MADRID, 24 Jul. (EUROPA PRESS) -
Utilizando datos de diversas poblaciones de todo el mundo, investigadores del Hospital Infantil de Filadelfia (CHOP), en Estados Unidos, han desarrollado un algoritmo para ayudar a predecir el riesgo de desarrollar Alzheimer basándose en la información genética de pacientes con una amplia variedad de orígenes étnicos.
Aunque en futuros estudios deberán incluirse otras etnias, este trabajo pretende eliminar las disparidades en el diagnóstico de la enfermedad. Los resultados publican en la revista 'Alzheimer's and Dementia'.
Tal y como han recordado, un diagnóstico precoz puede permitir una intervención temprana para minimizar los daños en el sistema nervioso central. Se han asociado múltiples variantes genéticas con la enfermedad, y algunas de estas variantes aparecen en pacientes de distinta ascendencia.
Anteriormente, los investigadores habían desarrollado algoritmos de evaluación genómica informada del riesgo (GIRA) utilizando información genómica conocida sobre el Alzheimer. Sin embargo, los estudios que utilizaban GIRA para identificar variantes genéticas asociadas a la enfermedad se habían realizado mayoritariamente en pacientes blancos de ascendencia europea. Utilizando una cohorte internacional de datos de pacientes, los investigadores querían desarrollar un algoritmo GIRA que fuera representativo de una amplia variedad de ascendencias para eliminar posibles discrepancias y sesgos en el uso de la herramienta para ayudar a los pacientes.
"Utilizando datos del Consorcio Internacional de Cohortes HundredK+ (IHCC), pudimos examinar la eficacia de nuestro algoritmo GIRA en poblaciones infrarrepresentadas", ha comentado el autor del estudio Hui-Qi Qu, PhD, científico bioinformático del Centro de Genómica Aplicada (CAG) del CHOP. "Pudimos demostrar la viabilidad de desarrollar un algoritmo GIRA para la enfermedad de Alzheimer que predice la predisposición a la enfermedad en diversas poblaciones de todo el mundo", ha comentado.
Los investigadores desarrollaron su algoritmo GIRA para evaluar el riesgo de Alzheimer basándose en variantes del gen de la apolipoproteína E (APOE) --que se ha implicado en el riesgo de Alzheimer--, así como en puntuaciones de riesgo poligénico por otros marcadores genómicos y otras variables como la edad, el sexo y el origen étnico.
Con este algoritmo GIRA, que se probó en distintas poblaciones étnicas, los investigadores pudieron identificar ciertas proteínas relacionadas con la infertilidad femenina y la tiroiditis autoinmune como factores que contribuyen al riesgo de desarrollar la enfermedad de Alzheimer.

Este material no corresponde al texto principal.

-- ==== Sys2Proof/Machine/Task.lean ====
section
/-! DEFINITION. Tasks, stages and the thread instructions `spawn`, `migr` and `slotq` (15_messages R291-R297,
08_slots R133, R152). -/

namespace Sys2Proof.Machine

/-! ### Starting a thread -/

/-- The lowest slot of a core that is free for a population, none of them reserved: a FREE one of its partition, or, for a task, a
handler or an arriving thread, a DONE one of its own (08_slots R133, 21_prog_preempt R349). -/
def State.freeSlot (s : State) (c : Nat) (p : Pop) (done : Bool := true) : Option SlotId :=
  tenantSlots.find? fun i =>
    let t := (s.core c).slots[i.val]
    !t.reserved && ((t.state == .free && (s.core c).partOf i == some p.part) || (done && t.state == .done && t.popid == p.id))
/-- A task, a handler or a spawned thread starts in slot `i` of core `c`, in TRANSIT until its context is whole (R293-R295, 04_registers
R78, 08_slots R134). -/
def State.startThread (s : State) (c : CoreId) (i : SlotId) (p : Pop) (pc x0 x1 : Word) (stage : Option (CoreId × Mbox)) : State :=
  s.modSlot { core := c, slot := i } fun _ => { Slot.start p.part p.id (BitVec.allOnes 32) pc x0 x1 0 0 with stage }

/-! ### Task records -/

/-- The device address of a package offset, as a DEVICE-form address (09_memories R157). -/
def State.deviceForm (s : State) (q : Nat) : Word := BitVec.ofNat 64 (2 ^ 63 + s.pkg * 2 ^ 43 + q)
/-- A record joins the run list of its home core; past 256 records the last one links to it (R291, 14_queues R250;
notes/assumptions/24). -/
def State.enqueueTask (s : State) (q : Nat) : State :=
  let c := vaultCore q
  let l := (s.core c).runList
  let t := match l.getLast? with
    | some last => if 257 ≤ l.length then s.commitWord (last + 0x28) (s.deviceForm q) else s
    | none => s
  t.modCore c fun k => { k with runList := k.runList ++ [q] }
/-- STATE of a record (R291). -/
def State.taskState (s : State) (q : Nat) : Nat := bits (s.num (q + 0x18) 8) 32 2
/-- STATE of a record replaced. -/
def State.setTaskState (s : State) (q v : Nat) : State :=
  let w := s.num (q + 0x18) 8
  s.commitWord (q + 0x18) (BitVec.ofNat 64 (w - bits w 32 2 * 2 ^ 32 + v * 2 ^ 32))
/-- The word-3 write of `tasknew`, with POPID; a count of 0 queues the record (R292). The record's Reserved words read 0 from now
on, and a thread's store to a field that only the device changes is ignored until the task starts (R291; notes/assumptions/74). -/
def State.armTask (s : State) (q : Nat) (w3 : Word) (pop : BitVec 32) (queue : Bool) : State :=
  let t := ((s.commitWord (q + 0x18) w3).commitAt (q + 0x20) (toBytes 4 pop.toNat)).commitAt (q + 0x30) (List.replicate 16 0)
  let t : State := { t with tasks := if t.tasks.contains q then t.tasks else t.tasks ++ [q] }
  if queue then t.enqueueTask q else t
/-- A record whose task has started, or was discarded, is no live record any more (R291; notes/assumptions/74). -/
def State.dropTask (s : State) (q : Nat) : State := { s with tasks := s.tasks.filter (· != q) }
/-- `tasknew` (R292): the record must lie in a vault bank of the thread's partition (R291). -/
def execTasknew (d a : XReg) (b : OpB) (s : State) : Out :=
  seq s (do
    s.tenantOnly (wordTasknew d a b)
    let n := (← s.opB b).toNat % 2 ^ 32
    let r := s.x a
    let da ← s.translate r .rw 64
    let q := da % 2 ^ 43
    check (da / 2 ^ 43 = s.pkg ∧ inVault q ∧ 0x10000 ≤ q % 2 ^ 24) .prot r
    s.touchable r da 40 true
    let pc := s.num q 8
    check (s.taskState q ≠ 1 ∧ s.taskState q ≠ 2 ∧ pc % 4 = 0) .prot r
    let w3 := BitVec.ofNat 64 (n + 2 ^ 32 * (if n = 0 then 2 else 1) + 2 ^ 36 * s.me.part.val)
    let t := s.touch r
    if s.me.evo then do
      s.needSpace .escrow 1
      .ok ((t.addEscrow (.taskNew q w3 (n == 0))).setX d (s.deviceForm q))
    else .ok ((t.armTask q w3 s.me.popid (n == 0)).setX d (s.deviceForm q)))
/-- A decrement leaves for the record at device address `da` (R293; notes/assumptions/25). -/
def State.sendDec (s : State) (by_ : Issuer) (da : Nat) : State :=
  if da / 2 ^ 43 = s.pkg then { s with net := s.net ++ [.taskDec (da % 2 ^ 43) by_ []] }
  else s.sendFabric by_ da 1 31 [] false false false false
/-- `taskdec` (R293). -/
def execTaskdec (a : XReg) (s : State) : Out :=
  seq s (do
    s.tenantOnly (wordTaskdec a)
    let da ← s.translate (s.x a) .w 64
    let t := s.touch (s.x a)
    if s.me.evo then do
      s.needSpace .escrow 1
      .ok (t.addEscrow (.taskDec da))
    else .ok (t.sendDec s.issuer da))
/-- A decrement at a record's port: none where STATE is not 1, or where no core lies beneath the record (R293). -/
def State.decrement (s : State) (q : Nat) : Option State :=
  let w := s.num (q + 0x18) 8
  if !inVault q || s.taskState q != 1 then none
  else
    let n := w % 2 ^ 32
    let t := s.commitAt (q + 0x18) (toBytes 4 (n + 2 ^ 32 - 1))
    some (if n = 1 then (t.setTaskState q 2).enqueueTask q else t)
/-- A task error is counted on the die of the record (20_counters R329). -/
def State.taskError (s : State) (q : Nat) : State :=
  s.modDie (if inVault q then dieOf (vaultCore q) else 0) fun d => { d with etask := d.etask + 1 }
/-- TASK_DECREMENT: the travelling decrement number `n` acts at the record's port, or FABERR reports it (R293); while the record's bank is
locked it stalls (08_slots R140). -/
def execTaskDecrement (n : Nat) (s : State) : Out :=
  .next (match s.net[n]? with
    | some (.taskDec q by_ l) =>
      let locks := (s.lockedAt q).toList
      if locks.any fun e => !freedFrom l e then { s with net := s.net.set n (.taskDec q by_ (meets l locks)) } else
      let t := s.dropNet n
      (match t.decrement q with
       | some u => u
       | none => (t.taskError q).raiseEvent by_.place.core.val .faberr 0 (BitVec.ofNat 64 (s.pkg * 2 ^ 43 + q)))
    | _ => s)
/-- TASK_START: the first record of the run list starts, where a slot is free for its population; a task of a finished
population is discarded (R293). -/
def execTaskStart (c : CoreId) (s : State) : Out :=
  .next (match (s.core c.val).runList with
    | q :: rest =>
      let t := s.modCore c.val fun k => { k with runList := rest }
      (match s.pop? (BitVec.ofNat 32 (s.num (q + 0x20) 4)) with
       | none => (t.taskError q).dropTask q
       | some p =>
         (match s.freeSlot c.val p with
          | some i => ((t.startThread c i p (s.word q) (s.word (q + 8)) (s.word (q + 16)) none).setTaskState q 3).dropTask q
          | none => s))
    | [] => s)

/-! ### Stages -/

/-- OCC of a mailbox (R268). -/
def State.mbOcc (s : State) (c mb : Nat) : Nat := bits (s.mboxWord c mb 5) 0 13
/-- STAGE_HANDLER_START: a handler thread starts where the stage's conditions hold (R294). -/
def execStageHandlerStart (c : CoreId) (mb : Mbox) (s : State) : Out :=
  let w (i : Nat) := s.mboxWord c.val mb.val i
  let run := bits (w 5) 32 4
  let down := bits (w 4) 63 1 = 0 ∨ s.mbOcc (bits (w 4) 4 10) (bits (w 4) 0 4) ≤ bits (w 4) 14 12
  .next (
    if bits (w 2) 0 1 = 1 ∧ bits (w 2) 5 12 < s.mbOcc c.val mb.val ∧ run < bits (w 2) 1 4 ∧ down then
      match s.pop? (BitVec.ofNat 32 (w 2 / 2 ^ 32)) with
      | none => s
      | some p =>
        (match s.freeSlot c.val p with
         | some i =>
           (s.startThread c i p (BitVec.ofNat 64 (w 3)) (BitVec.ofNat 64 mb.val) (BitVec.ofNat 64 (s.mbOcc c.val mb.val)) (some (c, mb))).setMbox5
             c.val mb.val 32 4 (run + 1)
         | none => s)
    else s)

/-! ### Thread instructions -/

/-- `spawn` (R295). -/
def execSpawn (d a : XReg) (b : OpB) (s : State) : Out :=
  seq s (do
    s.tenantOnly (wordSpawn d a b)
    check ((s.x a).toNat % 4 = 0) .align (s.x a)
    check (!s.me.evo) .mbox 16
    let v ← s.opB b
    .ok (match s.myPop.bind fun p => (s.freeSlot s.myId p false).map fun i => (p, i) with
      | some (p, i) => (s.startThread s.cur.core i p (s.x a) v 0 none).setX d (BitVec.ofNat 64 i.val)
      | none => s.setX d (BitVec.allOnes 64)))
/-- `slotq` (R297). -/
def execSlotq (d a : XReg) (s : State) : Out :=
  let i : SlotId := Fin.ofNat 16 (s.x a).toNat
  let t := s.myCore.slots[i.val]
  let part := if i.val = 15 then none else s.myCore.partOf i
  let mine := !s.isSup && part == some s.me.part && t.state != .free
  seq s (.ok (s.setX d (BitVec.ofNat 64 (t.state.code + (match part with | some p => 16 * p.val + 128 | none => 0) +
    (if mine then 2 ^ 32 * t.popid.toNat else 0)))))
/-- Whether another thread of a population is resident on the core of a place (08_slots R134, R152). DESIGN CHOICE: a DONE slot holds no
such thread, and one that was taken out of a slot of the core counts (notes/assumptions/75). -/
def State.othersStay (s : State) (p : Place) (pop : BitVec 32) : Bool :=
  (tenantSlots.any fun i =>
    let t := (s.core p.core.val).slots[i.val]
    i != p.slot && t.popid == pop && t.state != .free && t.state != .done) ||
  s.pops.any fun q => q.id == pop && q.away.any fun a => a.place.core == p.core
/-- What names the thread of a population by its place follows it to another one: its outstanding writes, its Escrow entries, and its
arrival at a phase (10_access R181, R187, R290). -/
def State.movePlace (s : State) (pop : BitVec 32) (from_ to_ : Place) : State :=
  let mv (p : Place) : Place := if p == from_ then to_ else p
  let t : State := { s with
    out := s.out.map fun (o : Outstanding) => if o.pop == pop && !o.gone then { o with place := mv o.place } else o
    dies := s.dies.map fun d => (d.1, { d.2 with escrow := d.2.escrow.map fun (e : EscEntry) => if e.pop == pop then { e with owner := mv e.owner } else e }) }
  t.modPop pop fun p => { p with arrived := p.arrived.map mv }
/-- `migr`: the checks, and the thread packed into one message; its destination slot takes nothing else (R296, 08_slots
R152, 09_memories R364). -/
def execMigr (d a : XReg) (s : State) : Out :=
  finish s (do
    s.tenantOnly (wordMigr d a)
    let va := s.x a
    let da ← s.translate va .r 1
    let q := da % 2 ^ 43
    check (inVault q) .prot va
    check (s.me.vcnt = 0) .vreg (BitVec.ofNat 64 s.me.vcnt)
    check (!s.me.opt) .mbox 16
    check (!s.me.prot) .prot va
    let t := s.touch va
    let next := s.me.pc + 4
    let c := vaultCore q
    if c = s.myId then .ok ((t.setX d 1).retire next)
    else match s.myPop.bind fun p => (s.freeSlot c p).map fun i => (p, i) with
      | none => .ok ((t.setX d 0).retire next)
      | some (p, i) =>
        let dst : Place := { core := Fin.ofNat 1024 c, slot := i }
        let u := (t.advance next).retireEntries s.cur
        let gone : Slot := { u.me with monitor := none, seen := u.tscNow }
        let v := ((u.modMe fun q => { q with state := .transit, stage := none, owned := [] }).modSlot dst fun _ =>
          { Slot.empty with state := .transit, part := p.part, popid := p.id }).movePlace p.id s.cur dst
        .ok { v with net := v.net ++ [.migrate dst { from_ := s.cur, slot := gone, xd := d }] })
/-- MIGRATION_ARRIVAL: the travelling thread number `n` is written into its slot, with the flags and refusals that came for it meanwhile,
and the slot that it left is free; a boundary trap meant for it is taken (R296, 08_slots R134, R152, 10_access R183). No TSC that it
reads falls behind one that it has read (20_counters R332). -/
def execMigrationArrival (n : Nat) (s : State) : Out :=
  .next (match s.net[n]? with
    | some (.migrate dst c) =>
      if (s.die (dieOf dst.core.val)).tsc.ult c.slot.seen then s else
      let pop := c.slot.popid
      let t := s.dropNet n
      let t := t.modSlot c.from_ fun q =>
        if q.state != .transit || q.popid != pop then q
        else if s.othersStay c.from_ pop then { q with state := .done } else Slot.empty
      let u := t.modSlot dst fun q =>
        { (c.slot.setX c.xd 1) with state := .ready, fflags := c.slot.fflags ||| q.fflags, refused := c.slot.refused + q.refused }
      if c.slot.stopping then u.stopThread dst else u.takeIntr dst
    | _ => s)

end Sys2Proof.Machine
end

El modelo GIRA funcionó mejor que las puntuaciones de riesgo poligénico por sí solas en poblaciones de Asia oriental de Japón y Corea y en poblaciones de Asia meridional de origen pakistaní y bangladeshí.
El estudio carecía de una cohorte bien fenotipada de Alzheimer de origen africano, pero el actual sistema de puntuación del riesgo poligénico se validó adicionalmente en personas de distintas regiones de África. Los autores también trabajaron con el Davos Alzheimer Collaborative (DAC) y esperan reclutar a más personas de ascendencia africana en la cohorte para seguir estudiando su riesgo de Alzheimer.
"Las cohortes del IHCC representan un recurso increíblemente rico para la investigación colaborativa con un enfoque transétnico que ayudará a aliviar poblaciones en gran medida desatendidas y sus necesidades sanitarias únicas", ha señalado el autor principal del estudio, Hakon Hakonarson, director del centro CAG en CHOP y co-líder de la estrategia científica y de mejora de cohortes para el IHCC.
"Creemos que con más validación y esfuerzos de cohortes de diversidad adicionales, este modelo podría aplicarse a una serie de enfermedades para mejorar los servicios de atención médica para pacientes que pueden haber estado subrepresentados en la investigación clínica", ha concluido.